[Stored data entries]
/-! ## Reduction -/

theorem updRed_memWf (d : Dev) (r : Nat) (f : Red → Red) (hd : MemWf d) : MemWf (updRed d r f) := by
  unfold updRed
  try dsimp only
  with_reducible repeat' (first | assumption | intro _ | apply MemWf.ite | apply MemWf.foldl | split | refine MemWf.mk (MemWf.out ?_))
theorem rdSend_memWf (d : Dev) (r op dst slot chunk bucket : Nat) (data : List Byte) (hd : MemWf d) : MemWf (rdSend d r op dst slot chunk bucket data) := by
  unfold rdSend
  try dsimp only
  with_reducible repeat' (first | assumption | intro _ | apply send_memWf | apply MemWf.ite)
theorem rdCount_memWf (d : Dev) (f : Fld) (hd : MemWf d) : MemWf (rdCount d f) := by
  unfold rdCount
  try dsimp only
  with_reducible repeat' (first | assumption | intro _ | apply rincSat_memWf)
theorem putBkt_memWf (d : Dev) (x : Bkt) (hd : MemWf d) : MemWf (putBkt d x) := by
  unfold putBkt
  try dsimp only
  with_reducible repeat' (first | assumption | intro _ | apply MemWf.ite | apply MemWf.foldl | split | refine MemWf.mk (MemWf.out ?_))
theorem takeBkt_memWf {d : Dev} {r step b : Nat} {e : Dev} {a} (h : takeBkt d r step b = some (a, e)) (hd : MemWf d) : MemWf e := by
  unfold takeBkt at h
  try dsimp only at h
  repeat' split at h
  all_goals first | cases h; done | skip
  all_goals (cases h)
  all_goals (with_reducible repeat' (first | assumption | intro _ | apply reapBkts_memWf | apply showBuf_memWf | apply MemWf.ite | apply MemWf.foldl | (refine MemWf.mk ?_; refine MemWf.out ?_; first | assumption | intro _ | apply reapBkts_memWf | apply showBuf_memWf | apply MemWf.ite | apply MemWf.foldl) | split))
theorem rdFlags_memWf (d : Dev) (r fl : Nat) (hd : MemWf d) : MemWf (rdFlags d r fl) := by
  unfold rdFlags
  try dsimp only
  with_reducible repeat' (first | assumption | intro _ | apply rset_memWf)
theorem applyChunk_memWf (d : Dev) (x : Bkt) (slot chunk : Nat) (bs : List Byte) (hd : MemWf d) : MemWf (applyChunk d x slot chunk bs).2 := by
  unfold applyChunk
  try dsimp only
  with_reducible repeat' (first | assumption | intro _ | apply putBkt_memWf | apply rdCount_memWf | apply rdFlags_memWf | apply MemWf.ite | apply MemWf.foldl | apply MemWf.foldl2 | apply MemWf.foldl1 | apply MemWf.foldl22 | split)
theorem applyChunk_memWf_eq {d : Dev} {x : Bkt} {slot chunk : Nat} {bs : List Byte} {dd : Dev} {r1}  (h : applyChunk d x slot chunk bs = (r1, dd)) (hd : MemWf d) : MemWf dd := by
  have g := applyChunk_memWf d x slot chunk bs hd
  rw [h] at g
  exact g
theorem stepEnd_memWf (d : Dev) (r status : Nat) (hd : MemWf d) : MemWf (stepEnd d r status) := by
  unfold stepEnd
  try dsimp only
  with_reducible repeat' (first | assumption | intro _ | apply inject_memWf | apply rset_memWf | apply sendEvents_memWf | apply updRed_memWf | apply MemWf.ite)
theorem dropStep_memWf (d : Dev) (r step : Nat) (hd : MemWf d) : MemWf (dropStep d r step) := by
  unfold dropStep
  try dsimp only
  with_reducible repeat' (first | assumption | intro _ | apply rdCount_memWf | apply showBuf_memWf | apply MemWf.ite | apply MemWf.foldl | apply MemWf.foldl2 | apply MemWf.foldl1 | apply MemWf.foldl22 | split | refine MemWf.mk (MemWf.out ?_))
theorem muteStep_memWf (d : Dev) (r : Nat) (hd : MemWf d) : MemWf (muteStep d r) := by
  unfold muteStep
  try dsimp only
  with_reducible repeat' (first | assumption | intro _ | apply updRed_memWf)
theorem accessError_memWf (d : Dev) (r : Nat) (hd : MemWf d) : MemWf (accessError d r) := by
  unfold accessError
  try dsimp only
  with_reducible repeat' (first | assumption | intro _ | apply muteStep_memWf | apply stepEnd_memWf)
theorem applySteprep_memWf (d : Dev) (r : Nat) (hd : MemWf d) : MemWf (applySteprep d r) := by
  unfold applySteprep
  try dsimp only
  with_reducible repeat' (first | assumption | intro _ | apply dropStep_memWf | apply stepEnd_memWf | apply updRed_memWf)
theorem repeatStep_memWf (d : Dev) (r : Nat) (hd : MemWf d) : MemWf (repeatStep d r) := by
  unfold repeatStep
  try dsimp only
  with_reducible repeat' (first | assumption | intro _ | apply applySteprep_memWf | apply rdCount_memWf | apply rdSend_memWf | apply MemWf.ite | apply MemWf.foldl)
theorem writeResult_memWf (d : Dev) (r b chunk : Nat) (bs : List Byte) (hd : MemWf d) : MemWf (writeResult d r b chunk bs) := by
  unfold writeResult
  try dsimp only
  with_reducible repeat' (first | assumption | intro _ | apply accessError_memWf | apply hubWrite_memWf | (refine hubWrite_memWf_eq (by assumption) ?_) | apply inject_memWf | apply rinc_memWf | apply stepEnd_memWf | apply updRed_memWf | apply MemWf.ite)
theorem maybeComplete_memWf (d : Dev) (x : Bkt) (hd : MemWf d) : MemWf (maybeComplete d x) := by
  unfold maybeComplete
  try dsimp only
  with_reducible repeat' (first | assumption | intro _ | apply putBkt_memWf | apply rdSend_memWf | apply reapBkts_memWf | apply updRed_memWf | apply writeResult_memWf | apply MemWf.ite | apply MemWf.foldl)
theorem sendChunks_memWf (d : Dev) (r b : Nat) (cs : List Nat) (hd : MemWf d) : MemWf (sendChunks d r b cs) := by
  unfold sendChunks
  try dsimp only
  with_reducible repeat' (first | assumption | intro _ | apply accessError_memWf | apply hubRead_memWf | (refine hubRead_memWf_eq (by assumption) ?_) | apply rdSend_memWf | apply MemWf.ite | apply MemWf.foldl | apply MemWf.foldl2 | apply MemWf.foldl1 | apply MemWf.foldl22 | split)
theorem ownFull_memWf (d : Dev) (r b : Nat) (hd : MemWf d) : MemWf (ownFull d r b) := by
  unfold ownFull
  try dsimp only
  with_reducible repeat' (first | assumption | intro _ | (refine takeBkt_memWf (e := _) (by assumption) ?_) | apply updRed_memWf | apply MemWf.ite | apply MemWf.foldl | split)
theorem rdAdvance_memWf (d : Dev) (r : Nat) (hd : MemWf d) : MemWf (rdAdvance d r) := by
  unfold rdAdvance
  try dsimp only
  with_reducible repeat' (first | assumption | intro _ | apply ownFull_memWf | apply sendChunks_memWf | apply updRed_memWf | apply MemWf.ite | apply MemWf.foldl)
theorem rdStart_memWf (d : Dev) (r : Nat) (hd : MemWf d) : MemWf (rdStart d r) := by
  unfold rdStart
  try dsimp only
  with_reducible repeat' (first | assumption | intro _ | apply hubRead_memWf | (refine hubRead_memWf_eq (by assumption) ?_) | apply rset_memWf | apply rsetB_memWf | apply showBuf_memWf | apply stepEnd_memWf | apply updRed_memWf | apply MemWf.ite | apply MemWf.foldl | split | refine MemWf.mk (MemWf.out ?_))
theorem rdAbort_memWf (d : Dev) (r : Nat) (hd : MemWf d) : MemWf (rdAbort d r) := by
  unfold rdAbort
  try dsimp only
  with_reducible repeat' (first | assumption | intro _ | apply dropStep_memWf | apply muteStep_memWf | apply stepEnd_memWf | apply MemWf.ite)
theorem rdFill_memWf (d : Dev) (r add : Nat) (hd : MemWf d) : MemWf (rdFill d r add) := by
  unfold rdFill
  try dsimp only
  with_reducible repeat' (first | assumption | intro _ | apply rdAdvance_memWf | apply rsetF_memWf | apply MemWf.ite)
theorem rdWrite_memWf (d : Dev) (m : RegMap) (r o : Nat) (mask v : Word) (hd : MemWf d) : MemWf (rdWrite d m r o mask v) := by
  unfold rdWrite
  try dsimp only
  with_reducible repeat' (first | assumption | intro _ | apply rdAbort_memWf | apply rdFill_memWf | apply rdStart_memWf | apply regWrite_memWf | apply rset_memWf | apply MemWf.ite)
theorem staleMsg_memWf (d : Dev) (hd : MemWf d) : MemWf (staleMsg d) := by
  unfold staleMsg
  try dsimp only
  with_reducible repeat' (first | assumption | intro _ | apply rdCount_memWf)
theorem placeContrib_memWf {d : Dev} {m : Msg} {e : Dev}  (h : placeContrib d m = some e) (hd : MemWf d) : MemWf e := by
  unfold placeContrib at h
  try dsimp only at h
  repeat' split at h
  all_goals first | cases h; done | skip
  all_goals (cases h)
  all_goals (with_reducible repeat' (first | assumption | intro _ | apply applyChunk_memWf | (refine applyChunk_memWf_eq (by assumption) ?_) | apply maybeComplete_memWf | apply rdCount_memWf | apply staleMsg_memWf | (refine takeBkt_memWf (e := _) (by assumption) ?_) | apply MemWf.ite | apply MemWf.foldl | (refine MemWf.mk ?_; refine MemWf.out ?_; first | assumption | intro _ | apply applyChunk_memWf | (refine applyChunk_memWf_eq (by assumption) ?_) | apply maybeComplete_memWf | apply rdCount_memWf | apply staleMsg_memWf | (refine takeBkt_memWf (e := _) (by assumption) ?_) | apply MemWf.ite | apply MemWf.foldl) | split))
theorem takeContrib_memWf (d : Dev) (hd : MemWf d) : MemWf (takeContrib d) := by
  unfold takeContrib
  try dsimp only
  with_reducible repeat' (first | assumption | intro _ | (refine placeContrib_memWf (e := _) (by assumption) ?_) | apply receive_memWf | (refine receive_memWf_eq (by assumption) ?_) | apply showBuf_memWf | apply MemWf.ite | apply MemWf.foldl | split | refine MemWf.mk (MemWf.out ?_))
theorem contribPlace_memWf (r : Nat) (d : Dev) (hd : MemWf d) : MemWf (contribPlace r d) := by
  unfold contribPlace
  split
  · rename_i m _
    refine showBuf_memWf _ ?_
    cases h : placeContrib { d with store := d.store.erase m } m with
    | none => exact hd
    | some e => exact placeContrib_memWf h hd
  · exact hd
theorem ownJoin_memWf (r c : Nat) (x : Bkt) (g : Option (List Byte) × Dev) (hg : MemWf g.2) : MemWf (ownJoin r c x g).2 := by
  unfold ownJoin
  split
  · exact accessError_memWf _ _ hg
  · exact applyChunk_memWf _ _ _ _ _ hg
theorem ownChunk_memWf (r b : Nat) (a : Option Bkt × Dev) (c : Nat) (ha : MemWf a.2) : MemWf (ownChunk r b a c).2 := by
  unfold ownChunk
  split
  · exact ha
  · exact ownJoin_memWf _ _ _ _ (hubRead_memWf _ _ _ ha)
theorem ownEnd_memWf (p : Option Bkt × Dev) (hp : MemWf p.2) : MemWf (ownEnd p) := by
  unfold ownEnd
  try dsimp only
  with_reducible repeat' (first | assumption | intro _ | apply maybeComplete_memWf | apply MemWf.ite | apply MemWf.foldl | split)
theorem ownConverted_memWf (r : Nat) (d : Dev) (hd : MemWf d) : MemWf (ownConverted r d) := by
  unfold ownConverted
  try dsimp only
  with_reducible repeat' (first | assumption | intro _ | apply ownChunk_memWf | apply ownEnd_memWf | (refine takeBkt_memWf (e := _) (by assumption) ?_) | apply updRed_memWf | apply MemWf.ite | apply MemWf.foldl | apply MemWf.foldl2 | apply MemWf.foldl1 | apply MemWf.foldl22 | split)
theorem takeResult_memWf (d : Dev) (hd : MemWf d) : MemWf (takeResult d) := by
  unfold takeResult
  try dsimp only
  with_reducible repeat' (first | assumption | intro _ | apply receive_memWf | (refine receive_memWf_eq (by assumption) ?_) | apply staleMsg_memWf | apply writeResult_memWf | apply MemWf.ite | apply MemWf.foldl | split)
theorem takeRpull_memWf (d : Dev) (hd : MemWf d) : MemWf (takeRpull d) := by
  unfold takeRpull
  try dsimp only
  with_reducible repeat' (first | assumption | intro _ | apply rdAdvance_memWf | apply receive_memWf | (refine receive_memWf_eq (by assumption) ?_) | apply staleMsg_memWf | apply updRed_memWf | apply MemWf.ite | apply MemWf.foldl | split)
theorem takeSteprep_memWf (d : Dev) (hd : MemWf d) : MemWf (takeSteprep d) := by
  unfold takeSteprep
  try dsimp only
  with_reducible repeat' (first | assumption | intro _ | apply applySteprep_memWf | apply receive_memWf | (refine receive_memWf_eq (by assumption) ?_) | apply staleMsg_memWf | apply stepEnd_memWf | apply MemWf.ite | apply MemWf.foldl | split)
theorem bucketDeadline_memWf (r b : Nat) (d : Dev) (hd : MemWf d) : MemWf (bucketDeadline r b d) := by
  unfold bucketDeadline
  try dsimp only
  with_reducible repeat' (first | assumption | intro _ | apply putBkt_memWf | apply rdCount_memWf | apply rdSend_memWf | apply repeatStep_memWf | apply MemWf.ite | apply MemWf.foldl | apply MemWf.foldl2 | apply MemWf.foldl1 | apply MemWf.foldl22 | split)
theorem resultDeadline_memWf (r : Nat) (d : Dev) (hd : MemWf d) : MemWf (resultDeadline r d) := by
  unfold resultDeadline
  try dsimp only
  with_reducible repeat' (first | assumption | intro _ | apply stepEnd_memWf | apply MemWf.ite)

Work task:
The lines above, starting at the one with "applyChunk_memWf _ _ _ _ _ hg" and ending at the one with "maybeComplete_memWf | apply MemWf.ite", are the only ones to return, exactly as written.

Output of the task:
  · exact applyChunk_memWf _ _ _ _ _ hg
theorem ownChunk_memWf (r b : Nat) (a : Option Bkt × Dev) (c : Nat) (ha : MemWf a.2) : MemWf (ownChunk r b a c).2 := by
  unfold ownChunk
  split
  · exact ha
  · exact ownJoin_memWf _ _ _ _ (hubRead_memWf _ _ _ ha)
theorem ownEnd_memWf (p : Option Bkt × Dev) (hp : MemWf p.2) : MemWf (ownEnd p) := by
  unfold ownEnd
  try dsimp only
  with_reducible repeat' (first | assumption | intro _ | apply maybeComplete_memWf | apply MemWf.ite | apply MemWf.foldl | split)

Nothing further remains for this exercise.